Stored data
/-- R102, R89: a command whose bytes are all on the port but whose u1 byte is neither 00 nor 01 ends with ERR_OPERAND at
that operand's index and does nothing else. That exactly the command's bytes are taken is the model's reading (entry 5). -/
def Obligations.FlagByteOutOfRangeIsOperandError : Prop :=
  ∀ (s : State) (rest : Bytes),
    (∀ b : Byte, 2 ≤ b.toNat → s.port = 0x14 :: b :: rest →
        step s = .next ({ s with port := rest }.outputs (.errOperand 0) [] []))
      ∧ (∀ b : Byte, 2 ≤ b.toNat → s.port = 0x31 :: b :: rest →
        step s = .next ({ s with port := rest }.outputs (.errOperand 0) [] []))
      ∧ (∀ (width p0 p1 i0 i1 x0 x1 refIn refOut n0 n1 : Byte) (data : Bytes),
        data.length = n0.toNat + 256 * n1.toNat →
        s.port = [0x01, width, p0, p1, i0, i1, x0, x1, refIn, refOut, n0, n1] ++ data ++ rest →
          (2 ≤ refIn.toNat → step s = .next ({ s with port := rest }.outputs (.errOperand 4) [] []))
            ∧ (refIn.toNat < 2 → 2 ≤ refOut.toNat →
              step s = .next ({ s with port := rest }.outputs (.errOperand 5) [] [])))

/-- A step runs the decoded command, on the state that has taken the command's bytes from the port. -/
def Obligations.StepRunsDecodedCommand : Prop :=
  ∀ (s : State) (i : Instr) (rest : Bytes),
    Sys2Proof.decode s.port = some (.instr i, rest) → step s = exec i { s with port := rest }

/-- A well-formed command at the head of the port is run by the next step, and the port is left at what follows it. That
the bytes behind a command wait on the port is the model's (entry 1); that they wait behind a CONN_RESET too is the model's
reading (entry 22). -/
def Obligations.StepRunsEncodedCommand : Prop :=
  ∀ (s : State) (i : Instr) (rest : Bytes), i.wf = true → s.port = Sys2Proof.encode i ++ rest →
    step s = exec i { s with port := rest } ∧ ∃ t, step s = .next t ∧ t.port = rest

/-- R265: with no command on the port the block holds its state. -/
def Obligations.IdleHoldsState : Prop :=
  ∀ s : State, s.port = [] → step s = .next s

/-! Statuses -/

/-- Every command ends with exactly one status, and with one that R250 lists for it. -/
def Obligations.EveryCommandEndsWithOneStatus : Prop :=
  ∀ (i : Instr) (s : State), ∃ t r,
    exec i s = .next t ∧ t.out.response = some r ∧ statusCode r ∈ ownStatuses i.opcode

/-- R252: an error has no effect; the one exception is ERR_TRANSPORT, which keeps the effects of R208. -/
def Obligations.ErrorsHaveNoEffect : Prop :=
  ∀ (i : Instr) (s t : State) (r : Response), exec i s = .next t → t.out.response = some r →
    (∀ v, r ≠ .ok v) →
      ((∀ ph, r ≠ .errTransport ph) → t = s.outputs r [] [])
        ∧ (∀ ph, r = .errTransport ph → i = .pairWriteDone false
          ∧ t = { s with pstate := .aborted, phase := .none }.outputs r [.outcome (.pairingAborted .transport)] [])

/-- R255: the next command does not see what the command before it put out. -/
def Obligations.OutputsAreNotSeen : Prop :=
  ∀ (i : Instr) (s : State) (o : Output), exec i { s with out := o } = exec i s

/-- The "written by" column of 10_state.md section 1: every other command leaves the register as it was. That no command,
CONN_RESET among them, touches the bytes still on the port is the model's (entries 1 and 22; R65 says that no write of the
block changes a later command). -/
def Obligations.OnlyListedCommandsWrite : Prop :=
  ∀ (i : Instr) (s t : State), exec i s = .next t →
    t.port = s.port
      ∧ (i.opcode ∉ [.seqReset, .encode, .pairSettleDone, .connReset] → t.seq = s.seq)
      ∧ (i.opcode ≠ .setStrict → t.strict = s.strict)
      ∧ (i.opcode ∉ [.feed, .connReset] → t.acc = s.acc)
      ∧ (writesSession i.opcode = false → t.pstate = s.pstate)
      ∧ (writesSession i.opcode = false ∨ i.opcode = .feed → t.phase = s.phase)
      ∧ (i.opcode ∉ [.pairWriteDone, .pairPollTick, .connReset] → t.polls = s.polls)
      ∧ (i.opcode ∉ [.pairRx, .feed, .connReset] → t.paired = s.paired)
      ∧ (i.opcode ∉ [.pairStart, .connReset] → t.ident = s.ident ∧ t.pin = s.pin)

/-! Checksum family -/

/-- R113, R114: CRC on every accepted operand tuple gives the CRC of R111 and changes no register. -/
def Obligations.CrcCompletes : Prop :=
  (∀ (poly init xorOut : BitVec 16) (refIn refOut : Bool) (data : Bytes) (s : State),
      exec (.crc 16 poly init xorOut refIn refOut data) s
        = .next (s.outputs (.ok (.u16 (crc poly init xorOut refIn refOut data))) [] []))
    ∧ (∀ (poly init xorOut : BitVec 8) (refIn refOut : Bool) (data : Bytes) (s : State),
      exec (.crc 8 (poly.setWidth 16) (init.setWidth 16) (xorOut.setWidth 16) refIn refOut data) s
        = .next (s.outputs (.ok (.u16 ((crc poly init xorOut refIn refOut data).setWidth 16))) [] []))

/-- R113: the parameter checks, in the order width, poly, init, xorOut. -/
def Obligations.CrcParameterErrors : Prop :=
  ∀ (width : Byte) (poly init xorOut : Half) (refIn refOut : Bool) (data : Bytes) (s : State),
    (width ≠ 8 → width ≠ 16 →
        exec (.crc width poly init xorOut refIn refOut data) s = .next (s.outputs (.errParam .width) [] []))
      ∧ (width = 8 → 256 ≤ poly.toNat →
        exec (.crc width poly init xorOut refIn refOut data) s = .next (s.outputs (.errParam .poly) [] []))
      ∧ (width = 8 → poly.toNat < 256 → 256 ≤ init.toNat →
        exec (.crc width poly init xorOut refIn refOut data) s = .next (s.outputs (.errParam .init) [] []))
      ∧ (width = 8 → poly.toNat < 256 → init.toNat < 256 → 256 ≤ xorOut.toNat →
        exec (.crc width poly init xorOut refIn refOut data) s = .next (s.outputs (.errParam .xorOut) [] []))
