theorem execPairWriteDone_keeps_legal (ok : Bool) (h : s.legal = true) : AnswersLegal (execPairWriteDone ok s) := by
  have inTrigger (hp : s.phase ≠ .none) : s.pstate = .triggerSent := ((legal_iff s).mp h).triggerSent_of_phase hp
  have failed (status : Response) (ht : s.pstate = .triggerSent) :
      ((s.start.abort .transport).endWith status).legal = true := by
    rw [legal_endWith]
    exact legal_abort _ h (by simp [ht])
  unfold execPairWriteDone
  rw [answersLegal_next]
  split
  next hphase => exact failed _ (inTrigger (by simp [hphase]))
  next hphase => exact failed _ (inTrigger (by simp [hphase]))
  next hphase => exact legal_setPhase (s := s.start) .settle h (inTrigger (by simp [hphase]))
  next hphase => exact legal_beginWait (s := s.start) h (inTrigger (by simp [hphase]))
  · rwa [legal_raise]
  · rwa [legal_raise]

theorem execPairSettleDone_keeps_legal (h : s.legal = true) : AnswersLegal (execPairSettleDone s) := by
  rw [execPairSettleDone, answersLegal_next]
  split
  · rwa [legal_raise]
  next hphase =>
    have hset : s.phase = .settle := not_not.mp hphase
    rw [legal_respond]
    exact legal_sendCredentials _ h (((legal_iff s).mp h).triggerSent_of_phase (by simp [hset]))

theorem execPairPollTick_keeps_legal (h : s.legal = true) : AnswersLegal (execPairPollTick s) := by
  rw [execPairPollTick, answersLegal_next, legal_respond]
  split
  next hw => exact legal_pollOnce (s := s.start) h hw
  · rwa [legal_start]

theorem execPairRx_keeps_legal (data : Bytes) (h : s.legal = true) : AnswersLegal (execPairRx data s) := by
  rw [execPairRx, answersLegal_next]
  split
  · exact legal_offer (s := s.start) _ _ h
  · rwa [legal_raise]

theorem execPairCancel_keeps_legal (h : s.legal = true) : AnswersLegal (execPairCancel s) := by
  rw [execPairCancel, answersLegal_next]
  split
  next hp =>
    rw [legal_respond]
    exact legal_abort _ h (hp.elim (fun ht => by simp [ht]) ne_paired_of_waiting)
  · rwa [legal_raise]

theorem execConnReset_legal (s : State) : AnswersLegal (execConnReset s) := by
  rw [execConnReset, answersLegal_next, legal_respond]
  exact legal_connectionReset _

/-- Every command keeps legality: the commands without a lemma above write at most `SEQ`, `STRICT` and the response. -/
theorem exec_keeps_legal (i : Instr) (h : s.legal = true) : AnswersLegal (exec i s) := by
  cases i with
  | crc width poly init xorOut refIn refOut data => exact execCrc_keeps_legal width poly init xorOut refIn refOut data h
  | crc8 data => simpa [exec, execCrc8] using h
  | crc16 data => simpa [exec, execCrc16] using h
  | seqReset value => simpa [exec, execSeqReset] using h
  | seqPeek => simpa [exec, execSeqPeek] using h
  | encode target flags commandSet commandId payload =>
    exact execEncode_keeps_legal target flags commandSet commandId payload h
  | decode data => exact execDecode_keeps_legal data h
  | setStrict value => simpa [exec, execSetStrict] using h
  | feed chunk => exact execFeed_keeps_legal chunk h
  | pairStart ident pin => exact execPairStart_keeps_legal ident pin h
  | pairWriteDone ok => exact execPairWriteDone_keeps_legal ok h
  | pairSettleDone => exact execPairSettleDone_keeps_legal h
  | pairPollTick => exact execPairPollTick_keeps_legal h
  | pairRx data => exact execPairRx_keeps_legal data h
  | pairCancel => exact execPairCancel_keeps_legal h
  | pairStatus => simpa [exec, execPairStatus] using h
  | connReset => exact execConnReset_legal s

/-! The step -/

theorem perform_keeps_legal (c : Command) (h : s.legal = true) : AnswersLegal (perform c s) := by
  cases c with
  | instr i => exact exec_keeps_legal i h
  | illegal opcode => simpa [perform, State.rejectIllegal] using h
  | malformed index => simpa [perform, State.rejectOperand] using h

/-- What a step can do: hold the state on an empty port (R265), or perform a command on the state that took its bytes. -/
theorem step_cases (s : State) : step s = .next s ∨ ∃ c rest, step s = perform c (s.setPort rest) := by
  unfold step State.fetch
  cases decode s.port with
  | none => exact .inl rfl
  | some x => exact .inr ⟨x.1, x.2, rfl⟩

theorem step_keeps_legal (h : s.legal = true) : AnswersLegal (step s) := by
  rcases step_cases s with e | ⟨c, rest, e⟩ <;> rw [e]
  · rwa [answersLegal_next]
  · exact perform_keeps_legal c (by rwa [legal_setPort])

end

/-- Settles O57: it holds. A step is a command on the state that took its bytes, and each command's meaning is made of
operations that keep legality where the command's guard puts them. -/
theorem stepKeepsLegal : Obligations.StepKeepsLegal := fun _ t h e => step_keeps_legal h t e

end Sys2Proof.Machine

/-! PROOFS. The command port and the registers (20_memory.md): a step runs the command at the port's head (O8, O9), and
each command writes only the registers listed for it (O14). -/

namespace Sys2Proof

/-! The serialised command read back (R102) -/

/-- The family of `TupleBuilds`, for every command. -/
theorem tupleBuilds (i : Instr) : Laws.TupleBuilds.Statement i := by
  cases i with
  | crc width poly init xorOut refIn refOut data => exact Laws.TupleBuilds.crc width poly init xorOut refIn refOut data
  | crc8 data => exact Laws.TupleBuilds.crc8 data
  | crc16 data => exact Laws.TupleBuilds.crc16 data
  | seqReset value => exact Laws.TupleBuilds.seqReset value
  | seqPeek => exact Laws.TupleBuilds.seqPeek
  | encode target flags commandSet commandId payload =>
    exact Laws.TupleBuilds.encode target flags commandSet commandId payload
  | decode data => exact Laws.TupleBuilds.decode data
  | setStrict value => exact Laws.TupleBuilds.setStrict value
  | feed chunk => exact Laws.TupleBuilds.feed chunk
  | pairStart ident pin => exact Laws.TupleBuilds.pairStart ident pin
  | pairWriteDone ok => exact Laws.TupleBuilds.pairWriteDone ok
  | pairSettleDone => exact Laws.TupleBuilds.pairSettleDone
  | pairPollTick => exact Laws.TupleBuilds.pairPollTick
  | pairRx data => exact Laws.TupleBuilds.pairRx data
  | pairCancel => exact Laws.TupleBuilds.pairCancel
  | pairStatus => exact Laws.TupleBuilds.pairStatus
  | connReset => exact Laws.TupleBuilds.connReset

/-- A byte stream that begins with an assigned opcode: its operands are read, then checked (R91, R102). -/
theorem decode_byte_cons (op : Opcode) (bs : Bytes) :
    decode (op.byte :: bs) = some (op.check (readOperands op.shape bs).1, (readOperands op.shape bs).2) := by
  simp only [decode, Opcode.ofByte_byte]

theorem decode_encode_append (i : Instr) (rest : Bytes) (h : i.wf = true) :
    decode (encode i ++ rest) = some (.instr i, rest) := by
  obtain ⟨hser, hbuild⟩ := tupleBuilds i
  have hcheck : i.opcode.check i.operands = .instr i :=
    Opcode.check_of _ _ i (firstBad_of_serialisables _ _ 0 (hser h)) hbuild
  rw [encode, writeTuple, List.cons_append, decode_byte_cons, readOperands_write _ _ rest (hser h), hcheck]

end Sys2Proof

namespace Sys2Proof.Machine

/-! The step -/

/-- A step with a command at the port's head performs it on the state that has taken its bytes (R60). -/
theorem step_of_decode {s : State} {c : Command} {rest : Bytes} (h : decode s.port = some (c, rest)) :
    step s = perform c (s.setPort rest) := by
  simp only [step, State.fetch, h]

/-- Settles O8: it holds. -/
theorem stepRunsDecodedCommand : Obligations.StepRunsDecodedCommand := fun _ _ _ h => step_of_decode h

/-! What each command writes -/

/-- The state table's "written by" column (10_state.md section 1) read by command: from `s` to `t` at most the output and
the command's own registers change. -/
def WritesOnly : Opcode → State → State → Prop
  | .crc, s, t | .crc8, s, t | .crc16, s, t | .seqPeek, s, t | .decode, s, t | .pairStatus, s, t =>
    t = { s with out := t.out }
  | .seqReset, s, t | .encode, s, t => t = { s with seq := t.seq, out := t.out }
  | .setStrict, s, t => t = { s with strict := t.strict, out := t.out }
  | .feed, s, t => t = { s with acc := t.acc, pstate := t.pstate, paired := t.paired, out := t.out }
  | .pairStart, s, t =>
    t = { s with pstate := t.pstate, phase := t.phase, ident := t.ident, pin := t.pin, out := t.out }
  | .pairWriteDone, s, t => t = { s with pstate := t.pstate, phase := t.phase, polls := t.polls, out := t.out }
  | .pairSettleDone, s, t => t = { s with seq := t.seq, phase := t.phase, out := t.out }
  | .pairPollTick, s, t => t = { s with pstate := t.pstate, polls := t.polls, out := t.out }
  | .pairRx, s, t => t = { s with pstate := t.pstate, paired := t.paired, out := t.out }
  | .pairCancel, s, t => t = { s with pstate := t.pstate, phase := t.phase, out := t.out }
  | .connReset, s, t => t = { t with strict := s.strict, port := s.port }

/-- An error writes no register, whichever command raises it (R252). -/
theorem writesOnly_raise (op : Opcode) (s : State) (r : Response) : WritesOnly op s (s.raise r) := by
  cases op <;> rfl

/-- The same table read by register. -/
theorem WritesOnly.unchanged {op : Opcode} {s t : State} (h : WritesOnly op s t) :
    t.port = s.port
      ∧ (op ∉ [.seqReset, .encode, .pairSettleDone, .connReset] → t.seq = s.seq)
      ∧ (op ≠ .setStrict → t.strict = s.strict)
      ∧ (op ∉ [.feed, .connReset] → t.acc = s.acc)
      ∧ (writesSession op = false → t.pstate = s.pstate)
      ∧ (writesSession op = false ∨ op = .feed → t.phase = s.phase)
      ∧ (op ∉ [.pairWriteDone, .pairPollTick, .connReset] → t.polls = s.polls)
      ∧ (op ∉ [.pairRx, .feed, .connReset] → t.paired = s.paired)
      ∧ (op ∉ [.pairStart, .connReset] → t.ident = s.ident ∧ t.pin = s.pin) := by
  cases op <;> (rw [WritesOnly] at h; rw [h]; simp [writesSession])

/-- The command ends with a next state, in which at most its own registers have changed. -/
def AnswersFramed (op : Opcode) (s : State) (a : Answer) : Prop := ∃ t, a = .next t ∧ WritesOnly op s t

About this exercise | Repeat the entries above verbatim, but only from the line that has "exact Laws.TupleBuilds.crc8 data" down to the line that has "(R91, R102). -/", inclusive.

Answer to this exercise |
  | crc8 data => exact Laws.TupleBuilds.crc8 data
  | crc16 data => exact Laws.TupleBuilds.crc16 data
  | seqReset value => exact Laws.TupleBuilds.seqReset value
  | seqPeek => exact Laws.TupleBuilds.seqPeek
  | encode target flags commandSet commandId payload =>
    exact Laws.TupleBuilds.encode target flags commandSet commandId payload
  | decode data => exact Laws.TupleBuilds.decode data
  | setStrict value => exact Laws.TupleBuilds.setStrict value
  | feed chunk => exact Laws.TupleBuilds.feed chunk
  | pairStart ident pin => exact Laws.TupleBuilds.pairStart ident pin
  | pairWriteDone ok => exact Laws.TupleBuilds.pairWriteDone ok
  | pairSettleDone => exact Laws.TupleBuilds.pairSettleDone
  | pairPollTick => exact Laws.TupleBuilds.pairPollTick
  | pairRx data => exact Laws.TupleBuilds.pairRx data
  | pairCancel => exact Laws.TupleBuilds.pairCancel
  | pairStatus => exact Laws.TupleBuilds.pairStatus
  | connReset => exact Laws.TupleBuilds.connReset

/-- A byte stream that begins with an assigned opcode: its operands are read, then checked (R91, R102). -/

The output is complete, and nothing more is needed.